At 10:00 GMT on Wednesday, Marco Nannini and Sergio Frattaruolo relinquished their lead with Financial Crisis as the Italian-Slovak Class40 began to slow down while Conrad Colman and Scott Cavanough held onto the breeze on Cessna Citation further north, building a lead of 19 miles by mid-afternoon.
Meanwhile, trailing Nannini and Frattaruolo by 84 miles at 15:00 on Wednesday, Phillippa Hutton-Squire and Nick Leggatt on Phesheya-Racing in third have kept a 13-mile lead over the Dutch father-and-son duo of Nico and Frans Budel with Sec.

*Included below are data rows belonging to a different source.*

theorem divVal_finite (f : FloatFmt) (s1 s2 : Bool) (m1 : Nat) {m2 : Nat} (hm2 : m2 ≠ 0) (e1 e2 : Int) :
    divVal f (.finite s1 m1 e1) (.finite s2 m2 e2) =
      some (withSign f (s1 != s2) (roundPattern f (quotientWithSticky m1 m2 (f.p + 3 + Nat.log2 m2))
        (e1 - e2 - ((f.p + 3 + Nat.log2 m2 : Nat) : Int) - 1))) := by
  rw [divVal, if_neg hm2]

/-- The quotient with its sticky bit rounds as the exact quotient. -/
theorem roundsAs_quotientWithSticky (f : FloatFmt) {m1 m2 : Nat} (hm1 : m1 ≠ 0) (hm2 : m2 ≠ 0) :
    RoundsAs f (quotientWithSticky m1 m2 (f.p + 3 + Nat.log2 m2))
      (2 * (m1 * 2 ^ (f.p + 3 + Nat.log2 m2) / m2)) := by
  have hm2Q : (0 : ℚ) < m2 := by exact_mod_cast Nat.pos_of_ne_zero hm2
  have hbits : 2 ^ (f.p + 2) * m2 ≤ m1 * 2 ^ (f.p + 3 + Nat.log2 m2) := by
    calc 2 ^ (f.p + 2) * m2 ≤ 2 ^ (f.p + 2) * 2 ^ (Nat.log2 m2 + 1) :=
          Nat.mul_le_mul_left _ Nat.lt_log2_self.le
      _ = 1 * 2 ^ (f.p + 3 + Nat.log2 m2) := by rw [← pow_add, Nat.one_mul]; congr 1; omega
      _ ≤ _ := Nat.mul_le_mul_right _ (Nat.one_le_iff_ne_zero.2 hm1)
  generalize f.p + 3 + Nat.log2 m2 = k at *
  have hquot : 2 ^ (f.p + 2) ≤ m1 * 2 ^ k / m2 := (Nat.le_div_iff_mul_le (Nat.pos_of_ne_zero hm2)).2 hbits
  have hdiv := Nat.div_add_mod (m1 * 2 ^ k) m2
  have hmod := Nat.mod_lt (m1 * 2 ^ k) (Nat.pos_of_ne_zero hm2)
  rw [quotientWithSticky]
  have hcast : (m1 * 2 ^ k : ℚ) = m2 * ((m1 * 2 ^ k / m2 : Nat) : ℚ) + ((m1 * 2 ^ k % m2 : Nat) : ℚ) := by
    exact_mod_cast hdiv.symm
  rw [hcast, add_div, mul_div_cancel_left₀ _ hm2Q.ne']
  generalize m1 * 2 ^ k / m2 = n at *
  generalize m1 * 2 ^ k % m2 = rem at *
  split
  case isTrue h =>
    refine .inl ?_
    rw [h]
    push_cast
    ring
  case isFalse h =>
    have hrem : (0 : ℚ) < rem := by exact_mod_cast Nat.pos_of_ne_zero h
    have hfrac0 : 0 < (rem : ℚ) / m2 := div_pos hrem hm2Q
    have hfrac1 : (rem : ℚ) / m2 < 1 := (div_lt_one hm2Q).2 (by exact_mod_cast hmod)
    refine .inr ⟨(Nat.le_log2 (by omega)).2 (by omega), by omega, ?_, ?_⟩
    · push_cast
      linarith
    · push_cast
      linarith

section Finite
variable {a b : BitVec 64} (ha : Finite64 a) (hb : Finite64 b)
include ha hb

theorem fadd_correct : Correct64 (value64 a + value64 b) (fadd a b) := by
  obtain ⟨neg, r, hval, hcorrect⟩ :=
    exists_correct64_addVal a.msb b.msb (mant64 a) (mant64 b) (expo64 a) (expo64 b)
  rw [← floatVal_of_finite ha, ← floatVal_of_finite hb] at hval
  rwa [fadd_of_some hval, value64_eq, value64_eq]

theorem fsub_correct : Correct64 (value64 a - value64 b) (fsub a b) := by
  obtain ⟨neg, r, hval, hcorrect⟩ :=
    exists_correct64_addVal a.msb (!b.msb) (mant64 a) (mant64 b) (expo64 a) (expo64 b)
  rw [← floatVal_of_finite ha, show FloatVal.finite (!b.msb) (mant64 b) (expo64 b) = (floatVal binary64 b.toNat).neg by
    rw [floatVal_of_finite hb]; rfl] at hval
  rwa [fsub_of_some hval, value64_eq, value64_eq, sub_eq_add_neg, ← neg_mul, ← signFactor_not]

theorem fmul_eq : fmul a b =
    pattern64 (a.msb != b.msb) (roundPattern binary64 (mant64 a * mant64 b) (expo64 a + expo64 b)) :=
  fmul_of_some (by rw [floatVal_of_finite ha, floatVal_of_finite hb, mulVal_finite])

theorem fmul_correct : Correct64 (value64 a * value64 b) (fmul a b) := by
  have h := correct64_roundPattern (a.msb != b.msb) (mant64 a * mant64 b) (expo64 a + expo64 b)
  rw [fmul_eq ha hb]
  have hvalue : value64 a * value64 b =
      signFactor (a.msb != b.msb) * (((mant64 a * mant64 b : Nat) : ℚ) * 2 ^ (expo64 a + expo64 b)) := by
    rw [value64_eq, value64_eq, signFactor_bne, zpow_add₀ two_ne_zero]
    push_cast
    ring
  rwa [hvalue]

theorem fdiv_eq (hb0 : value64 b ≠ 0) : fdiv a b =
    pattern64 (a.msb != b.msb) (roundPattern binary64 (quotientWithSticky (mant64 a) (mant64 b)
      (binary64.p + 3 + Nat.log2 (mant64 b)))
      (expo64 a - expo64 b - ((binary64.p + 3 + Nat.log2 (mant64 b) : Nat) : Int) - 1)) :=
  fdiv_of_some (by
    rw [floatVal_of_finite ha, floatVal_of_finite hb, divVal_finite _ _ _ _ (mt (value64_eq_zero_iff b).2 hb0)])

theorem fdiv_correct (hb0 : value64 b ≠ 0) (ha0 : value64 a ≠ 0) :
    Correct64 (value64 a / value64 b) (fdiv a b) := by
  have hma : mant64 a ≠ 0 := mt (value64_eq_zero_iff a).2 ha0
  have hmb : mant64 b ≠ 0 := mt (value64_eq_zero_iff b).2 hb0
  have hround := roundedTo_roundPattern_of_roundsAs binary64_proper
    (expo64 a - expo64 b - ((binary64.p + 3 + Nat.log2 (mant64 b) : Nat) : Int) - 1)
    (roundsAs_quotientWithSticky binary64 hma hmb)
  have h := correct64_pattern64 (a.msb != b.msb) (by positivity) hround
  rw [fdiv_eq ha hb hb0]
  convert h using 1
  rw [value64_eq, value64_eq, signFactor_bne, zpow_sub₀ two_ne_zero, zpow_sub₀ two_ne_zero, zpow_sub₀ two_ne_zero,
    zpow_natCast]
  have hsign : signFactor b.msb * signFactor b.msb = 1 := by cases b.msb <;> norm_num [signFactor]
  have hsign0 := signFactor_ne_zero b.msb
  have hmbQ : (mant64 b : ℚ) ≠ 0 := by exact_mod_cast hmb
  field_simp
  linear_combination -signFactor a.msb * hsign

theorem fle_iff : fle a b = true ↔ value64 a ≤ value64 b := by
  have hpow : (0 : ℚ) < 2 ^ (exactSum a.msb (mant64 a) (expo64 a) (!b.msb) (mant64 b) (expo64 b)).2 := by positivity
  have hsum := exactSum_value a.msb (!b.msb) (mant64 a) (mant64 b) (expo64 a) (expo64 b)
  rw [signFactor_not, neg_mul, ← sub_eq_add_neg, ← value64_eq, ← value64_eq] at hsum
  rw [fle, floatVal_of_finite ha, floatVal_of_finite hb, leVal, decide_eq_true_iff, ← sub_nonpos (a := value64 a),
    ← hsum, ← not_lt, ← not_lt, mul_pos_iff_of_pos_right hpow, Int.cast_pos]

end Finite

/-- Settles O40: each operation answers the exact result rounded (`fadd_correct` to `fdiv_correct`), and the order test
is on the exact difference. -/
theorem floatOperationsRoundOnce : Obligations.FloatOperationsRoundOnce := fun _ _ ha hb =>
  ⟨(fadd_correct ha hb).rounds64, (fsub_correct ha hb).rounds64, (fmul_correct ha hb).rounds64,
    fun hb0 ha0 => (fdiv_correct ha hb hb0 ha0).rounds64 (div_ne_zero ha0 hb0), fle_iff ha hb⟩

/-! ### Zero results -/

theorem exactSum_eq_zero_iff (s1 s2 : Bool) (m1 m2 : Nat) (e1 e2 : Int) : (exactSum s1 m1 e1 s2 m2 e2).1 = 0 ↔
    signFactor s1 * (m1 * 2 ^ e1) + signFactor s2 * (m2 * 2 ^ e2) = 0 := by
  have hpow : (2 : ℚ) ^ (exactSum s1 m1 e1 s2 m2 e2).2 ≠ 0 := by positivity
  rw [← exactSum_value, mul_eq_zero, Int.cast_eq_zero, or_iff_left hpow]

section Zero
variable {a b : BitVec 64} (ha : Finite64 a) (hb : Finite64 b)
include ha hb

Hayai, but the Budel’s are averaging one knot faster than the South Africans as they enter a zone where GRIB files are currently predicting less than four knots.
On Cessna Citation, Colman and Cavanough were still averaging slightly under eight knots as the windless area ballooned across their path on the weather files: “Welcome to the world of pogo-stick sailing,” commented Colman on Wednesday morning. “Since leaving the welcoming confines of the Charleston Harbour we have been bouncing continually and the first night was truly horrendous - lightning flashes wrought the sky at scarily frequent intervals, its booming thunder drowned out only by the cacophony of our boat's impact with the waves.”